A deep dive into the first and last edition of this previously missing text written by a previously ignored--but no doubt important--20th century female Saharan Muslim saint and scholar, this presentation will expound on the first full English translation of this Tijānī polemical text. Additionally, it will place "the Yemeni Sword" into its larger historical context: what was the text in response to? What can al-Qāriʿa's work  tell us about post-Ottoman West African Islamic intellectual history? How does it connect with Wahhabism, Salafism, Qadirism and colonial era state-building? How does al-Qāriʿa assert herself in a time of competing claims over Islam and legitimacy?  

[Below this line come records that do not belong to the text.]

-- ==== Sys2Proof/Tests/Slice0.lean ====
section
/-! SUPPORT. Tests. The expected results are the spec's own (95_test_vectors.md, named T, V, X, G, K, F, S, P, or the
numbered rules); the witnesses show that the hypotheses of every obligation can be met. -/

open Sys2Proof Sys2Proof.Machine

namespace Sys2Proof.Tests

/-! ## Helpers -/

/-- A value from its 32 hexadecimal digits. -/
def val (n : Nat) : Value := Vector.ofFn fun i => BitVec.ofNat 8 (n / 256 ^ (15 - i.val))

/-- A string from the 52 hexadecimal digits of its character codes. -/
def suf (n : Nat) : Suffix := Vector.ofFn fun k => BitVec.ofNat 8 (n / 256 ^ (25 - k.val))

/-- Ten random bytes from their 20 hexadecimal digits. -/
def rnd (n : Nat) : RandomBytes := Vector.ofFn fun i => BitVec.ofNat 8 (n / 256 ^ (9 - i.val))

/-- The reset state with these registers. -/
def regs (v : Value) (x : Suffix) (w : BitVec 32) : State := { State.reset with val := v, sym := x, stat := w }

/-- The next state, if the step gives one. -/
def nextOf (o : Host.Outcome State Fault Refusal) : Option State :=
  match o with
  | .next t => some t
  | .fault _ => none
  | .refused _ => none

theorem next_of {o : Host.Outcome State Fault Refusal} {t : State} (h : nextOf o = some t) : o = .next t := by
  cases o with
  | next u => simpa [nextOf] using h
  | fault f => simp [nextOf] at h
  | refused r => simp [nextOf] at h

/-- VAL, SYM and STAT_OUT after a step, if it gives a next state. -/
def shown (o : Host.Outcome State Fault Refusal) : Option (Value × Suffix × BitVec 32) :=
  (nextOf o).map fun t => (t.val, t.sym, statOut t)

/-- Twenty-six characters `0`. -/
def zeros : Suffix := suf 0x3030303030303030303030303030303030303030303030303030

/-- The string of V3. -/
def v3s : Suffix := suf 0x3031683566736b66736b3466706571776e73797a35686a353574

/-- The value of V3. -/
def v3v : Value := val 0x01895f99bf3323ecebf2b9f7cb1914ba

/-- The string of X1. -/
def x1s : Suffix := suf 0x387a7a7a7a7a7a7a7a7a7a7a7a7a7a7a7a7a7a7a7a7a7a7a7a7a

/-- The string of X6. -/
def x6s : Suffix := suf 0x3830303030303030303030303030303030303030303030303021

/-- A faulted state, as after F3. -/
def stopped : State := regs (val 0) zeros 0x07000080#32

/-! ## Well-formedness: an ill-formed packet for each check (R60, R64, R65) -/

theorem test_wf_no_opcode : packetWellFormed [] = false := by decide
theorem test_wf_opcode_00 : packetWellFormed [0x00] = false ∧ opcodeAssigned 0x00#8 = false := by decide
theorem test_wf_opcode_07 : packetWellFormed [0x07] = false ∧ opcodeAssigned 0x07#8 = false := by decide
theorem test_wf_opcode_ff : packetWellFormed [0xff] = false ∧ opcodeAssigned 0xff#8 = false := by decide
theorem test_wf_ldv_15 : packetWellFormed (0x01 :: List.replicate 15 0x05) = false := by decide
theorem test_wf_ldv_17 : packetWellFormed (0x01 :: List.replicate 17 0x05) = false := by decide
theorem test_wf_lds_25 : packetWellFormed (0x02 :: List.replicate 25 0x30) = false := by decide
theorem test_wf_lds_27 : packetWellFormed (0x02 :: List.replicate 27 0x30) = false := by decide
theorem test_wf_enc_with_payload : packetWellFormed [0x03, 0x03] = false := by decide
theorem test_wf_accepts : packetWellFormed (0x01 :: List.replicate 16 0xff) = true ∧
    packetWellFormed (0x02 :: List.replicate 26 0xff) = true ∧ packetWellFormed [0x06] = true := by decide

/-! ## Decoding: words written out from the spec's encodings -/

/-- T1. -/
theorem test_decode_ldv : decode [0x01, 0x01, 0x23, 0x45, 0x67, 0x89, 0xab, 0xcd, 0xef, 0xfe,
    0xdc, 0xba, 0x98, 0x76, 0x54, 0x32, 0x10] =
    .command (.ldv (val 0x0123456789abcdeffedcba9876543210)) [] := by decide

/-- T3. -/
theorem test_decode_lds : decode [0x02, 0x30, 0x31, 0x68, 0x35, 0x66, 0x73, 0x6b, 0x66, 0x73, 0x6b, 0x34, 0x66,
    0x70, 0x65, 0x71, 0x77, 0x6e, 0x73, 0x79, 0x7a, 0x35, 0x68, 0x6a, 0x35, 0x35, 0x74] = .command (.lds v3s) [] := by decide

/-- T5: payload bytes equal to opcodes are data. -/
theorem test_decode_opcodes_as_data : decode ([0x01, 0x00, 0xff, 0x07, 0x00, 0x05, 0x06,
    0x00, 0x00, 0x00, 0x00, 0x00, 0x00, 0x00, 0x00, 0x00, 0x00] ++ [0x03]) =
    .command (.ldv (val 0x00ff0700050600000000000000000000)) [0x03] := by decide

/-- R65: the four one-byte packets. -/
theorem test_decode_format_n : decode [0x03] = .command .enc [] ∧ decode [0x04] = .command .dec [] ∧
    decode [0x05] = .command .gen [] ∧ decode [0x06] = .command .chk7 [] := by decide

/-- F7, F8: a packet cut short is no command yet. -/
theorem test_decode_cut_short : decode [0x01, 0, 0, 0, 0, 0] = .incomplete ∧
    decode (0x02 :: List.replicate 25 0x30) = .incomplete := by decide

/-- F6: an illegal opcode takes one byte only. -/
theorem test_decode_illegal : decode [0x07, 0x03, 0x01] = .illegalOpcode 0x07 [0x03, 0x01] := by decide

/-- R61: the long word of T1, byte 0 most significant. -/
theorem test_long_word : longWord [0x01, 0x01, 0x23, 0x45, 0x67, 0x89, 0xab, 0xcd, 0xef, 0xfe,
    0xdc, 0xba, 0x98, 0x76, 0x54, 0x32, 0x10] =
    0x010123456789abcdeffedcba9876543210 := by decide

/-- The same packets numbered as the opcode table numbers them: the first byte is the least significant. -/
theorem test_table_word_ldv : decodeTableWord 136 0x1032547698badcfeefcdab896745230101 =
    some (.ldv (val 0x0123456789abcdeffedcba9876543210)) := by decide
theorem test_table_word_lds :
    decodeTableWord 216 0x7435356a68357a79736e7771657066346b73666b73663568313002 = some (.lds v3s) := by decide
theorem test_table_word_short : decodeTableWord 8 0x02 = some (.lds (suf 0)) := by decide
theorem test_table_word_format_n : decodeTableWord 8 3 = some .enc ∧ decodeTableWord 8 4 = some .dec ∧
    decodeTableWord 8 5 = some .gen ∧ decodeTableWord 8 6 = some .chk7 := by decide
theorem test_table_word_illegal : decodeTableWord 8 0 = none ∧ decodeTableWord 8 7 = none ∧
    decodeTableWord 8 0xff = none := by decide

/-- The placed word is what the first step after reset runs. -/
theorem test_fetch_ldv : shown (step (State.reset.withFetchWord 136 0x1032547698badcfeefcdab896745230101)) =
    some (val 0x0123456789abcdeffedcba9876543210, zeros, 0x00000000#32) := by decide
theorem test_fetch_chk7 : nextOf (step (State.reset.withFetchWord 8 6)) = some State.reset := by decide
theorem test_fetch_illegal : nextOf (step (State.reset.withFetchWord 8 7)) = some stopped := by decide

/-! ## The commands, at most two each -/

/-- P3 read with T1's note: LDV puts STAT back to 0 and leaves SYM. -/
theorem test_ldv_clears_report : shown (exec (.ldv (val 0x0123456789abcdeffedcba9876543210)) (regs (val 0) x1s 0x0038000A#32)) =
    some (val 0x0123456789abcdeffedcba9876543210, x1s, 0x00000000#32) := by decide

/-- T4: LDS checks nothing. -/
theorem test_lds_unchecked : shown (exec (.lds x6s) State.reset) = some (val 0, x6s, 0x00000000#32) := by decide

/-- V4: byte order. -/
theorem test_enc_v4 : shown (exec .enc (regs (val 0x0123456789abcdeffedcba9876543210) zeros 0)) =
    some (val 0x0123456789abcdeffedcba9876543210, suf 0x303134643270663264627371717a787135746b31763538636767, 0x00000000#32) := by
  decide

/-- V20: most of the alphabet. -/
theorem test_enc_v20 : (nextOf (exec .enc (regs (val 0xfadf3bef8022190a63a12a5b1ae7c232) zeros 0))).map State.sym =
    some (suf 0x3774767778797a3031323334353637383961626364656667686a) := by decide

Farah El-Sharif is a visiting scholar of Islamic intellectual history at Stanford University. She received her PhD from Harvard University in 2022, where she worked on Islam in West Africa and the intersection of Islamic law and Sufism. She received her Master’s degrees in Islamic Studies from the Graduate Theological Union in Berkeley and completed her undergraduate degree at Georgetown University’s School of Foreign Service. She served as the Associate Director of the Abbasi Program in Islamic Studies at Stanford University (2021-2023). She is currently working on her first book on the magnum opus of Hajj 'Umar Tāl (d.1864).